Up through the line that contains "let x := if dirty", retype the entries exactly, beginning at the very first line.

** RECORDS PROVIDED follows **

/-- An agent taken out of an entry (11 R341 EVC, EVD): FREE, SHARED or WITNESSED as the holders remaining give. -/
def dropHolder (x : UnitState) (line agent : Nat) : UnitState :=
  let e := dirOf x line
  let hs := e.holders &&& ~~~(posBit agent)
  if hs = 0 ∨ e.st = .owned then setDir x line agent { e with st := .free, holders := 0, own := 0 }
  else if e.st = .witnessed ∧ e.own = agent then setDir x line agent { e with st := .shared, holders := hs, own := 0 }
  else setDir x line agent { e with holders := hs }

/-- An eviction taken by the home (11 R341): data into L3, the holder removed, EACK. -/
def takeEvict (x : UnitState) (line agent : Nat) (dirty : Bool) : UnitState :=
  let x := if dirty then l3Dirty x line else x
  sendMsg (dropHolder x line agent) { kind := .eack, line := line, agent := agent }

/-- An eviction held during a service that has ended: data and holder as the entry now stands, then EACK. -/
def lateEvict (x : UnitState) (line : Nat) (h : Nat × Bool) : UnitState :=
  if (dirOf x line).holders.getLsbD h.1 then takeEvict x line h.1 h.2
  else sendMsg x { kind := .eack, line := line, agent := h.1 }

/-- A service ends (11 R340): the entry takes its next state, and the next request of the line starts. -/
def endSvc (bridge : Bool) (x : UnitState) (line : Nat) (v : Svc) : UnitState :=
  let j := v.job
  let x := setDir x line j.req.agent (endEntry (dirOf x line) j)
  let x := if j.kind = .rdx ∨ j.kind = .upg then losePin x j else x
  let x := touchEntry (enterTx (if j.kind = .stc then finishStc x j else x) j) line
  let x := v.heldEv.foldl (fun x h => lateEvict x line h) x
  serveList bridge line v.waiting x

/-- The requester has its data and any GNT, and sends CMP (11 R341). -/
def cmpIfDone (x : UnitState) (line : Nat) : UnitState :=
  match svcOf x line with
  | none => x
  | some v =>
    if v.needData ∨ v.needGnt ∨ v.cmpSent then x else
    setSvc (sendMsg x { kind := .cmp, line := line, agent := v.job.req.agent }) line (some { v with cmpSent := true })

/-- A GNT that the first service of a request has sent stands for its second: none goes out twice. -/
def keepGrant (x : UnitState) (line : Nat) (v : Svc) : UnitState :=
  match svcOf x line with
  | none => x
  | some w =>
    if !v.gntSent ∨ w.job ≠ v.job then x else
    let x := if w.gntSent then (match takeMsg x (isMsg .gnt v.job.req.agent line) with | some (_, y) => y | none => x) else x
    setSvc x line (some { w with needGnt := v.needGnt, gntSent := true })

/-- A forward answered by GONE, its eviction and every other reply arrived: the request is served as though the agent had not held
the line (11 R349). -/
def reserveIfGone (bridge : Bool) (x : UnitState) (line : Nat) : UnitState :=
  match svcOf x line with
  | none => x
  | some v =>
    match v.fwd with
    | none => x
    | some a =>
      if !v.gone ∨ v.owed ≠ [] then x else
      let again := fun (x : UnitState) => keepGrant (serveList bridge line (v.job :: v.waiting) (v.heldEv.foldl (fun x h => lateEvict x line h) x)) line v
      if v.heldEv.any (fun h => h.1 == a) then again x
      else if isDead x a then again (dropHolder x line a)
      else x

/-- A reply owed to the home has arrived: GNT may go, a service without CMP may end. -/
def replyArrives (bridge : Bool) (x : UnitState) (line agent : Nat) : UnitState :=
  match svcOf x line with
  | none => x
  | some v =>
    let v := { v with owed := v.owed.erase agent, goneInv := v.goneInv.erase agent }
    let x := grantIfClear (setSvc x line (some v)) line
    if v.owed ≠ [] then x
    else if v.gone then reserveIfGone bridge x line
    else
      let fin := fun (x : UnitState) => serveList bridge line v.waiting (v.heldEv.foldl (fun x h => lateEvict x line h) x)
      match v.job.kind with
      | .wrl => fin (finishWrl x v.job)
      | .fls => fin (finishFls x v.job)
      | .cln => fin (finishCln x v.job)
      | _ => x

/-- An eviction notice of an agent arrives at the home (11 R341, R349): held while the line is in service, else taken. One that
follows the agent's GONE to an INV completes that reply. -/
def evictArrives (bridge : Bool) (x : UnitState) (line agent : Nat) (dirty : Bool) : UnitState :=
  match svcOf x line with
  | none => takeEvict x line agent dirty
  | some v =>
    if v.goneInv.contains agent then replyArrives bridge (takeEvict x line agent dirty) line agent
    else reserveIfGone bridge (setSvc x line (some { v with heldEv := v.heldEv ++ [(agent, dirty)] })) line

** End of RECORDS PROVIDED **

■ ANSWER BOX:
/-- An agent taken out of an entry (11 R341 EVC, EVD): FREE, SHARED or WITNESSED as the holders remaining give. -/
def dropHolder (x : UnitState) (line agent : Nat) : UnitState :=
  let e := dirOf x line
  let hs := e.holders &&& ~~~(posBit agent)
  if hs = 0 ∨ e.st = .owned then setDir x line agent { e with st := .free, holders := 0, own := 0 }
  else if e.st = .witnessed ∧ e.own = agent then setDir x line agent { e with st := .shared, holders := hs, own := 0 }
  else setDir x line agent { e with holders := hs }

/-- An eviction taken by the home (11 R341): data into L3, the holder removed, EACK. -/
def takeEvict (x : UnitState) (line agent : Nat) (dirty : Bool) : UnitState :=
  let x := if dirty then l3Dirty x line else x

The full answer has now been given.